满厅的光瞬间被挡住了,黑甲士兵潮水似的灌进来,一眼望过去,全是晃动的头盔、雪亮的刀光。甲叶碰撞的“哗啦啦”声瞬间炸满厅堂,震得人耳朵嗡嗡响。

前排的官员本能地往后缩,有人碰翻了椅子,“哐当”一声倒在地上。

没人笑。

没人敢动。

眼睁睁看着黑甲铺过来,像黑色的浪头,转眼就压到了堂前。

陆言提着名册走在最前头,玄色官袍扫过青砖,带起一阵冷风。神武军百总站在他身侧,手按刀柄,目光扫过堂内,所过之处,没人敢抬头对视。

“放肆!”

户部侍郎周显猛地一拍案几,官帽都震歪了。他梗着脖子往前跨了半步,声音劈得发颤,却故意拔得老高。

不是他不怕。

是他没得选。

他是正三品侍郎,两榜进士,座师是内阁大学士。几十年官场生涯,身份就是他的护身符,摆官威、拿祖制压人,压了一辈子。

他知道今天凶多吉少,可他必须赌这最后一把。

万一呢?

万一这些兵痞被唬住了呢?

万一真坏了规矩,满朝文武闹起来,太子总得让步吧?

退一万步说,当众服软,就更没活路了。

“我是正三品户部侍郎!两榜进士出身!你们这群兵痞擅闯六部,就不怕王法吗!我座师是内阁大学士,你们敢动我一根手指头——”

“你座师等一下也得进诏狱了,正等着你去作伴。”

老兵冷冷截了他的话。

正是当年弟弟冻死在哨位上的那个京营老兵。他往前走了一步,刀鞘撞在青砖上,“咚”的一声闷响。

周显脸上的横肉猛地一跳,像被抽了个耳光。

心底那点侥幸,瞬间塌了一半。

可他骑虎难下,只能尖着嗓子还要喊,刚张嘴——

“啪!”

老兵抬手就是一巴掌。

脆响震得满厅一静。

周显整个人被抽得歪出去半圈,嘴角直接喷出血来,牙都松了两颗。官帽“咕噜噜”滚在地上,滚到士兵脚边,被一脚踩扁。

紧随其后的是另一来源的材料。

/-- With no fence open, none is signalled. -/
theorem Die.fencesGo_nil {d : Die} (e : Env) (h : d.sm.fences = []) : d.fencesGo e = d := by
  unfold Die.fencesGo
  rw [h]
  rfl

/-- The counts of a command that leaves. -/
def Die.retireCounts (d : Die) (c : Cmd) : Die :=
  let d := (d.count 3858 1).count 2 1
  if c.status = St.SKIPPED then d.count 3859 1 else if c.status = St.BYPASSED then d.count 3860 1 else d

theorem Die.retireCounts_within (d : Die) (c : Cmd) : Within { ch := true } d (d.retireCounts c) := by
  unfold Die.retireCounts
  extract_lets t
  have ht : Within { ch := true } d t := (Die.count_within d 3858 1).trans (Die.count_within _ 2 1)
  split
  · exact ht.trans (Die.count_within t 3859 1)
  · split
    · exact ht.trans (Die.count_within t 3860 1)
    · exact ht

/-- With no fence open, a command leaves in four steps. -/
theorem Die.retire_eq {d : Die} (e : Env) (c : Cmd) (h : d.sm.fences = []) :
    d.retire e c = (((d.retireCounts c).dropCmd c).childEnded c).ctxPump c.ctx := by
  have hgo : d.retire e c = ((((d.retireCounts c).dropCmd c).childEnded c).ctxPump c.ctx).fencesGo e := rfl
  rw [hgo]
  refine Die.fencesGo_nil e ?_
  rw [(Die.ctxPump_within _ c.ctx).sm, (Die.childEnded_within _ c).sm, (Die.dropCmd_within _ c).sm, (Die.retireCounts_within d c).sm]
  exact h

theorem Die.retire_leaves (e : Env) (d : Die) (c : Cmd) (h : d.sm.fences = []) : (d.retire e c).cmd c.id = none ∧
    (c.parent = none → (d.retire e c).getF F.SF_STATUS.FREE_SLOTS 0 = (d.getF F.SF_STATUS.FREE_SLOTS 0 + 1) % 2 ^ F.SF_STATUS.FREE_SLOTS.width) := by
  rw [Die.retire_eq e c h]
  refine ⟨?_, fun hparent => ?_⟩
  · rw [Die.ctxPump_cmd]
    exact Die.cmd_childEnded_none _ c c.id (Die.dropCmd_cmd _ c)
  · rw [(Die.ctxPump_within _ c.ctx).getF F.SF_STATUS.FREE_SLOTS 0, (Die.childEnded_within _ c).getF F.SF_STATUS.FREE_SLOTS 0,
      Die.freeSlots_dropCmd _ c hparent, (Die.retireCounts_within d c).getF F.SF_STATUS.FREE_SLOTS 0]

/-- What the answer of its record's write does to a command. -/
def recordAnswered (e : Env) (c : Cmd) : Tried Unit → Die
  | .ok _ d => (if c.irq then d.ringIrq e c.ring else d).retire e c
  | .wait d => d
  | .stop st x d => (d.dropCmd c).teardown e c.ctx st none (some (c.ring, d.head c.ring)) x
  | .fault _ d => d

/-- COMMAND_COMPLETE of a command that stands. -/
theorem exec_commandComplete {s : State} {id : Nat} {c : Cmd} (h : s.d.cmd id = some c) :
    exec (.commandComplete id) s = s.go (
      if c.st ≠ .done ∨ s.d.tearing c.ctx ∨ s.d.winBusy (.cmd id) then s.d
      else if !c.cpl ∨ c.bypass then s.d.retire s.env c
      else recordAnswered s.env c (attempt s.env s.d (.cmd id) (writeRecord c c.status c.result (.cmd id)))) := by
  change execCommandComplete id s = _
  unfold execCommandComplete
  dsimp only
  rw [h]
  dsimp only
  cases attempt s.env s.d (.cmd id) (writeRecord c c.status c.result (.cmd id)) <;> rfl

/-- Settles O23: the record by the answer of its write, what leaves by `Die.retire_leaves`. -/
theorem commandCompleteWritesTheRecordFirst : Obligations.CommandCompleteWritesTheRecordFirst := by
  unfold Obligations.CommandCompleteWritesTheRecordFirst
  intro s id c hcmd
  have hexec := exec_commandComplete hcmd
  have hready : c.st = .done → s.d.tearing c.ctx = false → s.d.winBusy (.cmd id) = false →
      ¬ (c.st ≠ .done ∨ s.d.tearing c.ctx = true ∨ s.d.winBusy (.cmd id) = true) := by
    rintro hst htear hwin (h | h | h)
    · exact h hst
    · exact absurd (htear.symm.trans h) (by decide)
    · exact absurd (hwin.symm.trans h) (by decide)
  have hrecord : c.cpl = true → c.bypass = false → ¬ ((!c.cpl) = true ∨ c.bypass = true) := by
    intro hcpl hbypass
    rw [hcpl, hbypass]
    decide
  refine ⟨fun hst htear hwin hno => ?_, fun d hst htear hwin hcpl hbypass ha => ?_, fun d hst htear hwin hcpl hbypass ha => ?_,
    fun st x d hst htear hwin hcpl hbypass ha => ?_, fun e d hf => Die.retire_leaves e d c hf, fun hnot => ?_⟩
  · rw [hexec, if_neg (hready hst htear hwin), if_pos]
    · rfl
    · rcases hno with h | h
      · exact .inl (by rw [h]; rfl)
      · exact .inr h
  · rw [hexec, if_neg (hready hst htear hwin), if_neg (hrecord hcpl hbypass), ha]
    rfl
  · rw [hexec, if_neg (hready hst htear hwin), if_neg (hrecord hcpl hbypass), ha]
    rfl
  · rw [hexec, if_neg (hready hst htear hwin), if_neg (hrecord hcpl hbypass), ha]
    rfl
  · rw [hexec, if_pos hnot]
    rfl

end Sys2Proof.Machine
end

“冤……冤枉!”他捂着脸,声音都破了,含混不清地喊,“我是朝廷命官!你们敢打我——”

两个士兵上前一左一右扣住他胳膊,往后一拧,“咔”的一声,胳膊差点脱臼。

紧接着,膝盖弯处狠狠挨了一脚。

“噗通”一声,周显直挺挺跪在地上,膝盖砸在青砖上,疼得他浑身一抽。

老兵俯下身,一把揪住他头发,把他脸狠狠拧起来,指节都攥得发白。

他盯着周显的眼睛,声音冷得像冰碴子,一字一句砸在他耳朵里:

“周显,崇祯十四年你贪河工银八万两的时候,想过我弟在哨位上冻掉的那十根手指头吗?”

“那年冬天,雪下了半个月,边军的棉袄、军粮,全被你贪了。”

“我弟写信说,哥,我手冻烂了。我回信说,再等等,朝廷的粮快到了。”

“等啊等。”

“等来的是你贪了银子,在京城买了三进的宅子,娶了两房小妾。”

“我弟呢?”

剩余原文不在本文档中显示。